Mr. Scott was still working on the engines when Cymris Darthanian and Captain Varos came onto the small upper engine deck.
Kirk rose to his feet, uneasy in the presence of the Romulan captain. He had made sure that yeomen Chavez, Watanabe, and Wolfman, the remaining security guards, had not been out of his sight since their capture. Watanabe had been given a partial dose of anticane, which left him groggy and clumsy-handed but no longer in pain, and Chavez had stuck close by his side, ready to resist any attempt to get any of them alone. But none had been made.
It was Darthanian who stepped forward, bowed, and spoke, the soft whistling voice flowing into the words of the translator and beginning now to mimic their form.
"Captain Kirk," he said. His palate could not form the hard "K" and the sound was a sort of buzzing whine. "Domina McKennon has agreed that any attempt to interfere to the smallest degree in matters touching this branch of the time stream would be extremely ill-advised. By the same token, however, we realize that interference has already occurred—massive interference. Hope and despair are factors like any others; knowledge is a factor.
"The Domina has spoken to you already of methods by which your people can be caused to forget things which happened. These methods are also known to us, to the Yoons, to the savants who have studied the healing of the mind. I think that it would be best for all, if I and my friends came to your ship and removed these things from the minds of your crew—indeed, removed everything which happened from the moment that the Nautilus appeared on your long-range scanners. I understand that Mr. Spock will be able to perform a similar service for your ship's computers and logs."

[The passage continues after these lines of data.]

-- ==== Sys2Proof/Tests/Slice0.lean ====
section
/-! SUPPORT. Tests and witnesses. The tests take their words and results from the spec's worked examples
(41_inter_register.md, 42_argument.md, 40_memory_reference.md) and from spec/95_test_vectors.md; words
with no example there are written from the match and field columns of spec/opcode_table.json. Each
theorem `witness_<Name>` shows a concrete state and operands that meet the hypotheses of
Obligations.<Name>, each of its clauses included. -/

namespace Sys2Proof.Tests

open Sys2Proof Sys2Proof.Machine

/-! ## Well-formedness -/

/-- An ill-formed term for each check of `Instr.wellFormed`: a parent row at a setting that has a
mnemonic of its own (30_encoding.md R104). -/
theorem test_ill_formed_refused : ∀ i ∈ ([
    .rio true 1 2 .overflow, .shr true false .rotate 1 2 3, .shd false true .logical ⟨⟨false, 1⟩, true⟩
      ⟨⟨false, 2⟩, true⟩ 3, .lro false true .and 1 2 3, .lro false false .zero 1 2 3,
    .iroAddSub false false true 1 2 3, .iroMulDiv false 1 2 3,
    .fro .add .double ⟨false, 1⟩ ⟨⟨false, 2⟩, true⟩ ⟨⟨false, 3⟩, true⟩, .irs .ge true 1 2 3,
    .frs .ge true .single ⟨false, 1⟩ ⟨⟨false, 2⟩, false⟩ ⟨⟨false, 3⟩, false⟩, .dlr .xor 1 2,
    .dar .set 1 2, .dsk true .lt 1 2] : List Instr), i.wellFormed = false := by decide

/-- Neighbouring terms that the checks let pass. -/
theorem test_well_formed_accepted : ∀ i ∈ ([
    .rout 1 2 .overflow, .shr true true .rotate 1 2 3, .shr true false .rotateAlt 1 2 3,
    .shd false false .logical ⟨⟨false, 1⟩, true⟩ ⟨⟨false, 2⟩, true⟩ 3, .lro true true .and 1 2 3,
    .lro true false .zero 1 2 3, .iroAddSub false true true 1 2 3, .dsn 1 2] : List Instr),
    i.wellFormed = true := by decide

/-! ## Decoding -/

/-- Format MR, 30_encoding.md R91 and R97: I = 1, X = 9, B = 6, D = 0xABC, R = 37 (11 for the
modifying jumps). -/
theorem test_decode_memory_reference : ∀ p ∈ ([
    (0xCB065ABC, .rtj 37 ⟨true, 9, 6, 0xABC⟩),
    (0xCB0E5ABC, .min 37 ⟨true, 9, 6, 0xABC⟩),
    (0xCB125ABC, .crg 37 ⟨true, 9, 6, 0xABC⟩),
    (0xCB165ABC, .crl 37 ⟨true, 9, 6, 0xABC⟩),
    (0xCB1A5ABC, .cre 37 ⟨true, 9, 6, 0xABC⟩),
    (0xCB1E5ABC, .crd 37 ⟨true, 9, 6, 0xABC⟩),
    (0xCB225ABC, .jrp 37 ⟨true, 9, 6, 0xABC⟩),
    (0xCB265ABC, .jrn 37 ⟨true, 9, 6, 0xABC⟩),
    (0xCB2A5ABC, .jrz 37 ⟨true, 9, 6, 0xABC⟩),
    (0xCB2E5ABC, .jrf 37 ⟨true, 9, 6, 0xABC⟩),
    (0xCB425ABC, .add 37 ⟨true, 9, 6, 0xABC⟩),
    (0xCB465ABC, .sub 37 ⟨true, 9, 6, 0xABC⟩),
    (0xCB4A5ABC, .and 37 ⟨true, 9, 6, 0xABC⟩),
    (0xCB4E5ABC, .ldr 37 ⟨true, 9, 6, 0xABC⟩),
    (0xCB525ABC, .adm 37 ⟨true, 9, 6, 0xABC⟩),
    (0xCB5A5ABC, .xmr 37 ⟨true, 9, 6, 0xABC⟩),
    (0xCB5E5ABC, .str 37 ⟨true, 9, 6, 0xABC⟩),
    (0xCB625ABC, .mpy 37 ⟨true, 9, 6, 0xABC⟩),
    (0xCB665ABC, .div 37 ⟨true, 9, 6, 0xABC⟩),
    (0xCB30BABC, .jpm 11 ⟨true, 9, 6, 0xABC⟩),
    (0xCB34BABC, .jnm 11 ⟨true, 9, 6, 0xABC⟩),
    (0xCB38BABC, .jzm 11 ⟨true, 9, 6, 0xABC⟩),
    (0xCB3CBABC, .jfm 11 ⟨true, 9, 6, 0xABC⟩),
    (0x4B080ABC, .exc .memory 9 6 0xABC),
    (0x4B081ABC, .exc .immediate 9 6 0xABC),
    (0xCB565ABC, .fc21 37 ⟨true, 9, 6, 0xABC⟩)] : List (Word × Instr)),
    decodeWord p.1 = .ok p.2 := by decide

/-- The floating designators `X Y X X X X` of FC 26 to 31 (10_state.md R28): register 37 (upper, 5). -/
theorem test_decode_floating_memory : ∀ p ∈ ([
    (0x4B6B5ABC, .ldd ⟨⟨true, 5⟩, true⟩ ⟨false, 9, 6, 0xABC⟩),
    (0x4B6A5ABC, .ldd ⟨⟨true, 5⟩, false⟩ ⟨false, 9, 6, 0xABC⟩),
    (0x4B6F5ABC, .std ⟨⟨true, 5⟩, true⟩ ⟨false, 9, 6, 0xABC⟩),
    (0x4B6E5ABC, .std ⟨⟨true, 5⟩, false⟩ ⟨false, 9, 6, 0xABC⟩),
    (0x4B725ABC, .fad ⟨true, 5⟩ ⟨false, 9, 6, 0xABC⟩),
    (0x4B735ABC, .fadd ⟨true, 5⟩ ⟨false, 9, 6, 0xABC⟩),
    (0x4B765ABC, .fsb ⟨true, 5⟩ ⟨false, 9, 6, 0xABC⟩),
    (0x4B775ABC, .fsbd ⟨true, 5⟩ ⟨false, 9, 6, 0xABC⟩),
    (0x4B7A5ABC, .fmu ⟨true, 5⟩ ⟨false, 9, 6, 0xABC⟩),
    (0x4B7B5ABC, .fmud ⟨true, 5⟩ ⟨false, 9, 6, 0xABC⟩),
    (0x4B7E5ABC, .fdv ⟨true, 5⟩ ⟨false, 9, 6, 0xABC⟩),
    (0x4B7F5ABC, .fdvd ⟨true, 5⟩ ⟨false, 9, 6, 0xABC⟩)] : List (Word × Instr)),
    decodeWord p.1 = .ok p.2 := by decide

/-- 41_inter_register.md R201, R203, R204 and R242 (their examples). -/
theorem test_decode_monitor_io_reserved : ∀ p ∈ ([
    (0x0002ABCD, .stop 0x2ABCD),
    (0x08007002, .rin 7 0 .overflow),
    (0x08800103, .rout 0 4 .remainder),
    (0x5D03FFFF, .rfc11 10 0x3FFFF)] : List (Word × Instr)),
    decodeWord p.1 = .ok p.2 := by decide

/-- RFC 2 and 3 with L, R, SM of 30_encoding.md R104. -/
theorem test_decode_shifts : ∀ p ∈ ([
    (0x14003C93, .slr 3 50 19),
    (0x1C012C64, .slrd ⟨⟨false, 2⟩, true⟩ ⟨⟨true, 1⟩, true⟩ 36),
    (0x12003C93, .srr 3 50 19),
    (0x1A012C64, .srrd ⟨⟨false, 2⟩, true⟩ ⟨⟨true, 1⟩, true⟩ 36),
    (0x15003C93, .sla 3 50 19),
    (0x1D012C64, .slad ⟨⟨false, 2⟩, true⟩ ⟨⟨true, 1⟩, true⟩ 36),
    (0x13003C93, .sra 3 50 19),
    (0x1B012C64, .srad ⟨⟨false, 2⟩, true⟩ ⟨⟨true, 1⟩, true⟩ 36),
    (0x15803C93, .sll 3 50 19),
    (0x1D812C64, .slld ⟨⟨false, 2⟩, true⟩ ⟨⟨true, 1⟩, true⟩ 36),
    (0x13803C93, .srl 3 50 19),
    (0x1B812C64, .srld ⟨⟨false, 2⟩, true⟩ ⟨⟨true, 1⟩, true⟩ 36),
    (0x17803084, .shr true true .logical 3 2 4),
    (0x10803084, .shr false false .rotateAlt 3 2 4),
    (0x1E80287F, .shd true true .rotateAlt ⟨⟨false, 2⟩, false⟩ ⟨⟨true, 1⟩, false⟩ 63),
    (0x18012444, .shd false false .rotate ⟨⟨false, 2⟩, true⟩ ⟨⟨false, 1⟩, true⟩ 4)] : List (Word × Instr)),
    decodeWord p.1 = .ok p.2 := by decide

/-- The examples of 41_inter_register.md R219 to R229. -/
theorem test_decode_bits_and_converts : ∀ p ∈ ([
    (0x2600309F, .bst 3 2 31),
    (0x26803080, .bcm 3 2 0),
    (0x2E003084, .bcl 3 2 4),
    (0x36003084, .bsz 3 2 4),
    (0x3E00009F, .bso 0 2 31),
    (0x40003080, .fix 3 ⟨false, 2⟩),
    (0x44003080, .fir 3 ⟨false, 2⟩),
    (0x40003480, .fixd 3 ⟨false, 2⟩),
    (0x44003480, .fird 3 ⟨false, 2⟩),
    (0x49003080, .flo ⟨false, 3⟩ 2),
    (0x49013080, .flod ⟨false, 3⟩ 2)] : List (Word × Instr)),
    decodeWord p.1 = .ok p.2 := by decide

Kirk was silent for some time, looking down into those round, amber-colored eyes. Thinking about the future—about the possibilities for the future. About the good the Consilium did, before it turned to evil; about the world that would be saved, and the gamble he had taken in the hopes that the scruffy little band of rebels could save it again.
About why a man turned left instead of right, why a woman said yes instead of no, why one particular child might laugh at danger instead of running away in fear. Once you started tampering, he thought, it would all change, and who knew the results?
"Captain…"
He looked up quickly, into the dark, brooding eyes of the Romulan Varos.
"I give you my word," Varos said, his deep voice halting, as if he found words difficult, "that these Yoons, these savants, will be the only ones who cross to your ship; the only ones who touch the minds of your crew. I promise you, I will see to that."
Varos held out his hand, and the seared black gaze met Kirk's, hatred settling out of the initial pain into long and waiting cold. And hatred, Kirk realized with a start, not aimed toward him at all.
"Captain, farewell," he said quietly. "To have met you was…an honor. And an enlightenment."
He departed, to prepare for the beaming-across of Kirk and his party, with the last of the Sages of Tau Lyra, the old Yoon, shambling in his wake.
Kirk felt a strange sense of loss at the realization that he could have known this man better, had there been time or better circumstance. And now he would remember not even what he had known.
On the viewscreen, the yellow star of Dylan Arios's ship lost itself in the vast field of eternity, swallowed up by the glow of the Crossroad.